__Instructions for the task__
If a line in the entries below includes "drawTurn", pick it out and copy it.

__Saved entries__
- - - - - - -
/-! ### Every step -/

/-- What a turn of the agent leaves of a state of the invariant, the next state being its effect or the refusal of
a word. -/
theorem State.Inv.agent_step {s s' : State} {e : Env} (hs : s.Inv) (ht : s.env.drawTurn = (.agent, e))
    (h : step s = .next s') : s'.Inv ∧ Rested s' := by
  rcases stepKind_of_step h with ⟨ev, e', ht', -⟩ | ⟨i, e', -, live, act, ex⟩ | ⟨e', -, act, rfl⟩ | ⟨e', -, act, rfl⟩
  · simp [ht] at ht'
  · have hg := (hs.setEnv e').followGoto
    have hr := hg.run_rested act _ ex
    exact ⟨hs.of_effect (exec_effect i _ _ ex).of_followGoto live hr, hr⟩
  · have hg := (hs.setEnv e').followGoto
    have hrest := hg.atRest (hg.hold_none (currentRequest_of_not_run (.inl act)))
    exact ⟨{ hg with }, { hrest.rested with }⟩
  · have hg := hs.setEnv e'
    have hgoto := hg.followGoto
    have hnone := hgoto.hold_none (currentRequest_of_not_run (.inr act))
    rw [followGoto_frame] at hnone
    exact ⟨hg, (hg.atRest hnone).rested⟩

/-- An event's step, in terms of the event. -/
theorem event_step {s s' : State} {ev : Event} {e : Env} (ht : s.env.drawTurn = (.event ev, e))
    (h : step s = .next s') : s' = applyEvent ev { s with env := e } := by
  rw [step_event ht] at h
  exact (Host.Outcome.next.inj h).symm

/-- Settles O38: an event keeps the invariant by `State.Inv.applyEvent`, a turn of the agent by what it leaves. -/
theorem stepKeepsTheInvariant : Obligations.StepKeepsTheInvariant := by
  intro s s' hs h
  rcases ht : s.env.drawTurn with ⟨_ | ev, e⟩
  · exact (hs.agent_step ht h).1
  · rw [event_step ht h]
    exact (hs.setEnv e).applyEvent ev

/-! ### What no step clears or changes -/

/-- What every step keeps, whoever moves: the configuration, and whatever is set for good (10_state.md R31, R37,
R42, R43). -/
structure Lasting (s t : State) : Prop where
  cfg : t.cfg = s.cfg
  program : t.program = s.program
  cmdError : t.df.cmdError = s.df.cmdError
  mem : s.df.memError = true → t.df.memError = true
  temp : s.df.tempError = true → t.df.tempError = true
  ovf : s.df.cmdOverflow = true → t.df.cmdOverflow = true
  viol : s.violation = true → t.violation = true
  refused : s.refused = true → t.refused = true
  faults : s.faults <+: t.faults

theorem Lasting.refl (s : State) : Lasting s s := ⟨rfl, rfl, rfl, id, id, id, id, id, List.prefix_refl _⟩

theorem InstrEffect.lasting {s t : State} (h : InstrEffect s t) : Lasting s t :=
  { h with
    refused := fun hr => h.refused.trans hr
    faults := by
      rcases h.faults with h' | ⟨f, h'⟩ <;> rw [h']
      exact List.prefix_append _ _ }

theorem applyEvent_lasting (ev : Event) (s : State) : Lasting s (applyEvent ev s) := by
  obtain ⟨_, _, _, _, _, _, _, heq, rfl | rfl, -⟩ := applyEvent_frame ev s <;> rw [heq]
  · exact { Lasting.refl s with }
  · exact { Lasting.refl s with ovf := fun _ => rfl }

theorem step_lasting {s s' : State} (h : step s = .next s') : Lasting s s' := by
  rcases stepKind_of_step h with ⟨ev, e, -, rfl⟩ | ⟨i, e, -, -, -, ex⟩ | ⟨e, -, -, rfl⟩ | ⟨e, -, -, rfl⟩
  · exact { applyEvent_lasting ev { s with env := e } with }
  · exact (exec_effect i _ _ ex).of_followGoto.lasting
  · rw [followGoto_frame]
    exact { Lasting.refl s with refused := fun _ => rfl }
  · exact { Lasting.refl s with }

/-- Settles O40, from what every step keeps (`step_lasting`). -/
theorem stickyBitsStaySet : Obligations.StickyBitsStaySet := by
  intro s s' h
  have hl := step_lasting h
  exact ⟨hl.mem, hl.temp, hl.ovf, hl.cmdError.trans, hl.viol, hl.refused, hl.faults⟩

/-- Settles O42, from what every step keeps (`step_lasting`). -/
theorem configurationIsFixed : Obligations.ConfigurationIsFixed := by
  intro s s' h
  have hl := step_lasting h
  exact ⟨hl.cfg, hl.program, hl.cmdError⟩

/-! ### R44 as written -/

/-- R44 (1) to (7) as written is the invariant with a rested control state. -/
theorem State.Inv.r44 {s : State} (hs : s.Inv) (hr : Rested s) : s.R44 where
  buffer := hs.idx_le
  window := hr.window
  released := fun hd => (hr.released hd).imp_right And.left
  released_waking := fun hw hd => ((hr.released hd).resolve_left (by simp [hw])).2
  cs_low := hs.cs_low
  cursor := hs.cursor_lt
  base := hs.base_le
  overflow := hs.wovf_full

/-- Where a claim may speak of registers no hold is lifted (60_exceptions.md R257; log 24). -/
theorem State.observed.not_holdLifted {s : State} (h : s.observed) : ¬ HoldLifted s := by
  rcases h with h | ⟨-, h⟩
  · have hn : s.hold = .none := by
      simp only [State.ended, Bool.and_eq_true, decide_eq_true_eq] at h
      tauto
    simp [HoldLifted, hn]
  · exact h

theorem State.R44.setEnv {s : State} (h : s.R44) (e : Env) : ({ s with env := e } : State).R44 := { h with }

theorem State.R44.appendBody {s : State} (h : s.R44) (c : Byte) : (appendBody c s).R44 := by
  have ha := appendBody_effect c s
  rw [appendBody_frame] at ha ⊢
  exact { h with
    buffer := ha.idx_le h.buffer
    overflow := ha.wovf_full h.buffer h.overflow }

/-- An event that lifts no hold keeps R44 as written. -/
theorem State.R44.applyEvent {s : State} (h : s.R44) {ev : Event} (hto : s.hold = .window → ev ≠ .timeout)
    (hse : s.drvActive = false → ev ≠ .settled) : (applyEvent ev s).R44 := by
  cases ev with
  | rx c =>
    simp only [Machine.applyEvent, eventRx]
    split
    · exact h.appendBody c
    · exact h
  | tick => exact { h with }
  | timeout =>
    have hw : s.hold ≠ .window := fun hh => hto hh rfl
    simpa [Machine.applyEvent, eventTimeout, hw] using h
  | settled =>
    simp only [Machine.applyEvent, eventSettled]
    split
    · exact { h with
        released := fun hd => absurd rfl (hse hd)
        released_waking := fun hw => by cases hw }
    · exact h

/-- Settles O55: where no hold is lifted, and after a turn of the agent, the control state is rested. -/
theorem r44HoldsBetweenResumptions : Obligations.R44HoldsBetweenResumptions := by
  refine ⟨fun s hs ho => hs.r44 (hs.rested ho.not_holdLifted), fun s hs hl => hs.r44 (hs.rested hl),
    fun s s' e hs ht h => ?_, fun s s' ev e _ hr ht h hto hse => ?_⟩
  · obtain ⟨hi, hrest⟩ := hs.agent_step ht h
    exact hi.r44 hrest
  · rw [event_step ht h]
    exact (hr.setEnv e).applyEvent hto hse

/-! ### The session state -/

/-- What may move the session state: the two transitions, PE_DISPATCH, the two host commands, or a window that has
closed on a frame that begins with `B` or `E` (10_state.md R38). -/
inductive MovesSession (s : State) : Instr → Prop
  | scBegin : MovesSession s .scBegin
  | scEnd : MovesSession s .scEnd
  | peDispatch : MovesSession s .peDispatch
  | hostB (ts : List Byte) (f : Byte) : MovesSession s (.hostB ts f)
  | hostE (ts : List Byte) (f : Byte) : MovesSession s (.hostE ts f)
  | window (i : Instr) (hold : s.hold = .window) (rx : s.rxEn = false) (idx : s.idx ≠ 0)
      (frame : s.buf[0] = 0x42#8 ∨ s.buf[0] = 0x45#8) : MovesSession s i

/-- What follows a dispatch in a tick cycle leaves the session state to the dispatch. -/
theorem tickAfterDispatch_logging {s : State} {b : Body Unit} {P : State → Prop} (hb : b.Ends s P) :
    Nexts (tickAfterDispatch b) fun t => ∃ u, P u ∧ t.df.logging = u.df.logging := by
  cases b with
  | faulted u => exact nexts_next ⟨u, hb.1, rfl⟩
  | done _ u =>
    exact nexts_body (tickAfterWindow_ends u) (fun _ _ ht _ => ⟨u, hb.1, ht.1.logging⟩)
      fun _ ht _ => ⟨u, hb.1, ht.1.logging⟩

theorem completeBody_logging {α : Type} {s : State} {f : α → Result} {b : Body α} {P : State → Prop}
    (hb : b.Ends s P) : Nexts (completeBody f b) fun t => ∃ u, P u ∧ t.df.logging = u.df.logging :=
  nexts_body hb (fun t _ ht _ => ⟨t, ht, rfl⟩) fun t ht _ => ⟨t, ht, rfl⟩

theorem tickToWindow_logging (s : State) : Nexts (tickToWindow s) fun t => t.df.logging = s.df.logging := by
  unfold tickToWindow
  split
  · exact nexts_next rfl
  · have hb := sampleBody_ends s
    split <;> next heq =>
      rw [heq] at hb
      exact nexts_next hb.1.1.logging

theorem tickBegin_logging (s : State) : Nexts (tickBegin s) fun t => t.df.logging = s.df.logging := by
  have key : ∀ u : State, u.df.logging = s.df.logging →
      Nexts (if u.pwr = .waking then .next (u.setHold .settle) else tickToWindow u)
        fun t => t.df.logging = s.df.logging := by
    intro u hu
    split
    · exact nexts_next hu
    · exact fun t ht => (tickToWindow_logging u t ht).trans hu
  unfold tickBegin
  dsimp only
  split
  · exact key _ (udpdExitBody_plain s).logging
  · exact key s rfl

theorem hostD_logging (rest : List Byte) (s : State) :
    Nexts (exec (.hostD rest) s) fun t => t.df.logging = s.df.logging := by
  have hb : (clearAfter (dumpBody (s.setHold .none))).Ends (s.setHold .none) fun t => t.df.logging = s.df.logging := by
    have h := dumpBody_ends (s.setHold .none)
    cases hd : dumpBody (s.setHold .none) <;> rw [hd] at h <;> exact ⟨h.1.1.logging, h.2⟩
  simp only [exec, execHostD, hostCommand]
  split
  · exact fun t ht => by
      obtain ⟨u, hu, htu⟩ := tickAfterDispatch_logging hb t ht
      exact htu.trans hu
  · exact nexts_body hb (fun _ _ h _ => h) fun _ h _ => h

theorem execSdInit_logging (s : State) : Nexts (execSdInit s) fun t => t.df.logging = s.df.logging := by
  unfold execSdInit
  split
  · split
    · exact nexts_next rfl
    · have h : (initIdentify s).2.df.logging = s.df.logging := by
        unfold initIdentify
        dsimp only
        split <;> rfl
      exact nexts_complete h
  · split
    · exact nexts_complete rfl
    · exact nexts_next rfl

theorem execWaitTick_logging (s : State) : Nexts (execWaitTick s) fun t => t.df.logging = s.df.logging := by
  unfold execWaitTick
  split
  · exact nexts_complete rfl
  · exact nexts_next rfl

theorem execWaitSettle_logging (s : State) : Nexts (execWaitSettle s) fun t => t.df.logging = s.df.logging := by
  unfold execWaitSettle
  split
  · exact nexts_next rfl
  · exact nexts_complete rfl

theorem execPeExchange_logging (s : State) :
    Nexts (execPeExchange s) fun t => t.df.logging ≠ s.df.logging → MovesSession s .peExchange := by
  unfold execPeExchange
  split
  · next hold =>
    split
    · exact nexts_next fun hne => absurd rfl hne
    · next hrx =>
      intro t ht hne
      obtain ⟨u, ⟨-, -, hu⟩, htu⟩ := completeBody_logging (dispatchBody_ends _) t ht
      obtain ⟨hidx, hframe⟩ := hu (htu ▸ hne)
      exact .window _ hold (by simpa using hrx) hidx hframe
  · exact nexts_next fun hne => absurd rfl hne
- - - - - - -
__Task response__
theorem State.Inv.agent_step {s s' : State} {e : Env} (hs : s.Inv) (ht : s.env.drawTurn = (.agent, e))
theorem event_step {s s' : State} {ev : Event} {e : Env} (ht : s.env.drawTurn = (.event ev, e))
  rcases ht : s.env.drawTurn with ⟨_ | ev, e⟩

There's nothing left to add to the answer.